Еще много говорила мне Елизавета Николаевна, но ведь говорил и батюшка, преподавая мне Закон Божий, о грехе, о заповедях, о рае и аде. Все это бы­ло и прошло, как-то мимоходом, не то, что несерьез­но, все же казалось не так уж обязательным. От тек­стов, которые заучивали наизусть, иначе «срежешь­ся на экзамене», почти ничего не осталось в памяти, да и в жизни не пригодилось. А вот «синодик», «веч­ное поминовение» и забота о душе как высшая необ­ходимость были первым стуком-вопросом в мое по­тайное Я. Мое сердце — и есть мое потайное Я — мое Святая Святых, скрытый центр, глубина моей личности, хранилище всех ценностей, которыми я обладаю. Так, я думаю, и о сердце каждого человека, но мы не все одинаково богаты. Конечно, к этому я пришла, будучи более взрослой, но зерно-дума уже было брошено сейчас на почву размышлений.

К храмовому празднику 15 августа, в день Ус­пения Пресвятой Богородицы, церковь обратилась снаружи и внутри в образец чистоты и благолепия Дома Господня.

* * *

Иначе переживал свое горе Николай Николае­вич. Когда он бывал дома, он не выходил из кабине­та отца. Читал, писал и поздно вечером усаживался в угол моего любимого турецкого дивана, как это делал всегда мой отец, не зажигал огня и оставался в таком положении иногда до утра. Он так и засы­пал, не раздеваясь. Войдя, однажды, вечером в каби­нет, я зажгла свет и нашла Николая Николаевича таким подавленным, таким страдающим, лицо его было омочено слезами, и в глазах столько горя, они как бы говорили: «Не забыть мне этой большой люб­ви, не пережить этой большой тоски». Он тотчас же вскочил, начал искать папиросы, спички и прятать лицо от меня. Я больше не входила в кабинет, когда там было темно, боясь помешать.

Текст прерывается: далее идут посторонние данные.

-- ==== Sys2Proof/Machine/Flags.lean ====
section
/-! DEFINITION. BUSY, the STATUS fields, `cmd_ready` and the engine's phase (10_state R25, R26, R30). No command computes an
arithmetic flag (40_datapath R69). -/

namespace Sys2Proof.Machine

/-- R25: `BUSY` is `PEND ≠ none`. -/
def State.busy (s : State) : Bool := s.pend.isSome

/-- R25, 70_reset_and_hazards R116: `cmd_ready = NOT BUSY AND NOT rst`. -/
def State.cmdReady (rst : Bool) (s : State) : Bool := !s.busy && !rst

/-- R26, bits 7:1 of STATUS while the engine is not busy: `{FILL, ABSORBING, ERR, DVALID}`. -/
def State.statusFields (s : State) : BitVec 7 :=
  s.fill ++ BitVec.ofBool s.absorbing ++ BitVec.ofBool s.err ++ BitVec.ofBool s.dvalid

/-- R26, R43: the whole STATUS byte; while BUSY = 1 its bits 7:1 are the unspecified `free`. -/
def State.statusByte (free : BitVec 7) (s : State) : Byte :=
  (if s.busy then free else s.statusFields) ++ BitVec.ofBool s.busy

/-- ARITH's engine states (R30). -/
inductive Phase where
  | idle
  | absorbing
  | finalizing
  deriving DecidableEq, Repr

/-- R30: whether `PEND` holds a word that decodes to FINALIZE. -/
def State.finalizePending (s : State) : Bool :=
  match s.pend with
  | some w => decode w == .instr .finalize
  | none => false

/-- R30: ARITH's engine state as a condition on the spec's state. -/
def State.phase (s : State) : Phase :=
  if s.finalizePending then .finalizing else if s.absorbing then .absorbing else .idle

end Sys2Proof.Machine
end

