-- ==== Sys2Proof/Machine/Absorb.lean ====
section
/-! DEFINITION. The meaning of ABSORB (41_absorb R82, R83). -/

namespace Sys2Proof.Machine

/-- R82 `AbsorbExec(b)`: stage the byte; if it completes the block (`FILL = 15` on entry) drain it in the same command. -/
def execAbsorb (b : Byte) (s : State) : Host.Outcome State Fault Refusal :=
  .next (if s.fill = 15#4 then (s.absorbByte b).drain else (s.absorbByte b).advanceFill)

end Sys2Proof.Machine
end

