@[simp] theorem countDraw_st : s.countDraw.st = s.st := rfl
@[simp] theorem countDraw_blk : s.countDraw.blk = s.blk := rfl
@[simp] theorem countDraw_fill : s.countDraw.fill = s.fill := rfl
@[simp] theorem countDraw_ck : s.countDraw.ck = s.ck := rfl
@[simp] theorem countDraw_absorbing : s.countDraw.absorbing = s.absorbing := rfl
@[simp] theorem countDraw_dout : s.countDraw.dout = s.dout := rfl
@[simp] theorem countDraw_dvalid : s.countDraw.dvalid = s.dvalid := rfl
@[simp] theorem countDraw_err : s.countDraw.err = s.err := rfl
@[simp] theorem countDraw_pend : s.countDraw.pend = s.pend := rfl
@[simp] theorem countDraw_latLeft : s.countDraw.latLeft = s.latLeft := rfl
@[simp] theorem countDraw_draws : s.countDraw.draws = s.draws + 1 := rfl
@[simp] theorem countDraw_inputs : s.countDraw.inputs = s.inputs := rfl

@[simp] theorem takePins_st : s.takePins.st = s.st := rfl
@[simp] theorem takePins_blk : s.takePins.blk = s.blk := rfl
@[simp] theorem takePins_fill : s.takePins.fill = s.fill := rfl
@[simp] theorem takePins_ck : s.takePins.ck = s.ck := rfl
@[simp] theorem takePins_absorbing : s.takePins.absorbing = s.absorbing := rfl
@[simp] theorem takePins_dout : s.takePins.dout = s.dout := rfl
@[simp] theorem takePins_dvalid : s.takePins.dvalid = s.dvalid := rfl
@[simp] theorem takePins_err : s.takePins.err = s.err := rfl
@[simp] theorem takePins_pend : s.takePins.pend = s.pend := rfl
@[simp] theorem takePins_latLeft : s.takePins.latLeft = s.latLeft := rfl
@[simp] theorem takePins_draws : s.takePins.draws = s.draws := rfl
@[simp] theorem takePins_inputs : s.takePins.inputs = s.inputs.tail := rfl

@[simp] theorem withPending_st (w : Word) : (s.withPending w).st = s.st := rfl
@[simp] theorem withPending_blk (w : Word) : (s.withPending w).blk = s.blk := rfl
@[simp] theorem withPending_fill (w : Word) : (s.withPending w).fill = s.fill := rfl
@[simp] theorem withPending_ck (w : Word) : (s.withPending w).ck = s.ck := rfl
@[simp] theorem withPending_absorbing (w : Word) : (s.withPending w).absorbing = s.absorbing := rfl
@[simp] theorem withPending_dout (w : Word) : (s.withPending w).dout = s.dout := rfl
@[simp] theorem withPending_dvalid (w : Word) : (s.withPending w).dvalid = s.dvalid := rfl
@[simp] theorem withPending_err (w : Word) : (s.withPending w).err = s.err := rfl
@[simp] theorem withPending_pend (w : Word) : (s.withPending w).pend = some w := rfl
@[simp] theorem withPending_latLeft (w : Word) : (s.withPending w).latLeft = 0 := rfl
@[simp] theorem withPending_draws (w : Word) : (s.withPending w).draws = s.draws := rfl
@[simp] theorem withPending_inputs (w : Word) : (s.withPending w).inputs = Pins.idle :: s.inputs := rfl

end Sys2Proof.Machine.State
end

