/-- The legal words are the words of the commands. -/
theorem legalWords_eq_image :
    (Finset.univ.filter fun w : Word => (decode w).instr? ≠ none) = allCommands.image encode := by
  ext w
  simp only [Finset.mem_filter, Finset.mem_univ, true_and, Finset.mem_image, Option.ne_none_iff_exists',
    instr?_eq_some_iff, decode_eq_instr_iff, mem_allCommands]
  exact exists_congr fun i => eq_comm

theorem card_legalWords : (Finset.univ.filter fun w : Word => (decode w).instr? ≠ none).card = 258 := by
  rw [legalWords_eq_image, Finset.card_image_of_injective _ encode_injective, card_allCommands]

/-- Where a function into an option type has a value at `m` of `m + n` points, it has none at `n`. Both numbers are variables
here so that no check of the sum evaluates a count over all words. -/
theorem card_filter_eq_none {α β : Type} [Fintype α] (f : α → Option β) {m n : Nat}
    (hall : (Finset.univ : Finset α).card = m + n) (hsome : (Finset.univ.filter fun a => f a ≠ none).card = m) :
    (Finset.univ.filter fun a => f a = none).card = n := by
  have hsum : (Finset.univ.filter fun a => f a = none).card + (Finset.univ.filter fun a => f a ≠ none).card = m + n :=
    (Finset.card_filter_add_card_filter_not _).trans hall
  omega

/-- R61: the illegal words are the rest of the 2^16 words. -/
theorem card_illegalWords : (Finset.univ.filter fun w : Word => (decode w).instr? = none).card = 65278 :=
  card_filter_eq_none _ (card_univ_bitVec 16) card_legalWords

/-- R61: the field pairs of the illegal words. -/
theorem instr?_eq_none_iff_fields (w : Word) :
    (decode w).instr? = none ↔
      (opField w).toNat = 0 ∨ 4 ≤ (opField w).toNat ∨
        (((opField w).toNat = 2 ∨ (opField w).toNat = 3) ∧ dataField w ≠ 0x00#8) := by
  have hop := (opField w).isLt
  have hdata := (dataField w).isLt
  rw [← Option.not_isSome_iff_eq_none, decode_legal_iff_fields, Ne, ← BitVec.toNat_inj, BitVec.toNat_ofNat]
  simp [Fields.wellFormed, Fields.fits, Fields.opcodeKnown, Fields.reservedZero]
  omega

namespace Machine

/-- R102: the completion of an illegal word sets `ERR` and ends the word. -/
theorem complete_of_illegal {w : Word} (h : (decode w).instr? = none) (s : State) :
    complete w s = .next { s with err := true, pend := none } := by
  obtain ⟨why, w', hd⟩ := instr?_eq_none_iff.mp h
  rw [complete_eq, effectOfWord_of_illegal hd]
  rfl

/-- Settles O4: the rows, the fields, the effect and the two counts, a lemma each. -/
theorem illegalWordsAndTheirEffect : Obligations.IllegalWordsAndTheirEffect :=
  ⟨instr?_eq_none_iff_no_row, instr?_eq_none_iff_fields, fun _ s h => complete_of_illegal h s, card_legalWords,
    card_illegalWords⟩

end Machine
end Sys2Proof
end

section
/-! SUPPORT. Every clock edge is a move of the spec's step relation, and what the edges of a busy engine do
(30_encoding R57, R63, R64; 60_exceptions R102, R104). -/

namespace Sys2Proof.Machine

/-! ### The moves -/

variable (s : State) (ps : List Pins)
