/-- R32: a command that completes appends exactly one record, after those of the commands before it; one that holds appends
none; an illegal opcode byte is answered with one too. And R33: the record's opcode byte, status and result. -/
def Obligations.OneRecordPerCommand : Prop :=
  (∀ (i : Instr) (s t : State), exec i s = .next t →
    (t.busy = false → t.seq = Sequencer.zero ∧
      ∃ st v, t.cpl = s.cpl ++ [⟨i.op.code, st, v⟩] ∧ st = verdict i ∧
        v = (match i with
          | .crcFin => s.crc ^^^ 0xFFFFFFFF
          | .adlFin => (s.b.setWidth 32 <<< 16) ||| s.a.setWidth 32
          | _ => 0)) ∧
    (t.busy = true → t.cpl = s.cpl)) ∧
  (∀ (c : Byte) (rest : List Byte) (s t : State), s.busy = false → s.cmd = c :: rest → Op.ofByte c = none →
    step s = .next t → ∃ st v, t.cpl = s.cpl ++ [⟨c, st, v⟩])

/-- R21 to R23: which operations write `crc` and which write `a` and `b`, holds included. -/
def Obligations.RegisterWriters : Prop :=
  ∀ (i : Instr) (s t : State), exec i s = .next t →
    (i.op ≠ .crcInit → i.op ≠ .crcUpd → i.op ≠ .chkMake → i.op ≠ .encEncode → t.crc = s.crc) ∧
    (i.op ≠ .adlInit → i.op ≠ .adlUpd → i.op ≠ .sbwWrap → i.op ≠ .encEncode → t.a = s.a ∧ t.b = s.b)

/-- R38: what a composite operation emits, consumes and reports never depends on the values `crc`, `a`, `b` had before it,
holds included. -/
def Obligations.CompositesForgetTheRegisters : Prop :=
  ∀ (i : Instr) (s t : State) (c : Word) (x y : Half),
    i.op = .sbwWrap ∨ i.op = .slgGen ∨ i.op = .chkMake ∨ i.op = .encEncode → exec i s = .next t →
    ∃ t', exec i { s with crc := c, a := x, b := y } = .next t' ∧
      t'.dout = t.dout ∧ t'.din = t.din ∧ t'.cpl = t.cpl ∧ t'.busy = t.busy

/-- R178, R226, R248, R306: the checksum a composite operation emitted can be read back straight after it. -/
def Obligations.EmittedChecksumsReadBack : Prop :=
  (∀ (n : Word) (raw rest : List Byte) (s : State), s.din = raw ++ rest → raw.length = n.toNat →
    ∃ t, execAll [.sbwWrap n, .adlFin] s = .next t ∧
      t.cpl = s.cpl ++ [⟨0x30, .ok, 0⟩, ⟨0x22, .ok, adler32 raw⟩]) ∧
  (∀ (tag len : Word) (p rest : List Byte) (s : State), s.din = p ++ rest → p.length = len.toNat →
    ∃ t, execAll [.chkMake tag len, .crcFin] s = .next t ∧
      t.cpl = s.cpl ++ [⟨0x50, .ok, 0⟩, ⟨0x12, .ok, crc32 (be32 tag ++ p)⟩]) ∧
  (∀ (w h : Word) (r g b : Byte) (s : State), 1 ≤ w.toNat → w.toNat ≤ 4096 → 1 ≤ h.toNat → h.toNat ≤ 4096 →
    ∃ t, execAll [.encEncode w h r g b, .crcFin, .adlFin] s = .next t ∧
      t.cpl = s.cpl ++ [⟨0x60, .ok, 0⟩, ⟨0x12, .ok, 0xAE426082⟩,
        ⟨0x22, .ok, adler32 (raster w.toNat h.toNat r g b)⟩])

Елизавета Николаевна переживала тоже как-то особенно. Она никому и ни к чему не позволяла притрагиваться в кабинете отца. Сама убирала и строго соблюдала, чтобы все было так, как оставил «наш дорогой». Перебирая и протирая вещи на письменном столе, она разговаривала сама с собой, я не раз слышала, а может быть, с вещами — не знаю. Когда она ставила вещи обратно, то неизмен­но поглаживала их. Ее глаза были часто заплаканы.

Пожалуй, прошел месяц, а может и немного больше, я и Николай Николаевич занялись разбором бумаг и дел отца. Все было в идеальном порядке. Попалась мне и моя тетрадка с «непонятными сло­вами» в особом конверте с надписью: «Танины пле­велы». По утрам я разбирала бумаги одна. И вот од­нажды, в одном глубоком ящике-тайнике я нащупа­ла конверт, который с трудом вытащила. В конвер­те было очень короткое письмо на польском языке, которого я совсем не знала, подпись была Евгения, фамилии я не смогла разобрать. «Да ведь это от красавицы тетки», — промелькнуло у меня подсо­знательно. Штемпель на конверте: «Варшава», дата позапрошлого года. Вот она — разгадка нашей се­мейной тайны. Я должна сейчас, сию минуту узнать содержание письма. Так как Николай Николаевич знал польский язык и исполнял беспрекословно все мои желания и прихоти, не высказывая при этом никогда ни упреков, ни неудовольствия, я не заду­мываясь, вызвала его немедленно из госпиталя. Бы­ло два часа дня. Через пятнадцать минут он был уже дома, сильно встревоженный.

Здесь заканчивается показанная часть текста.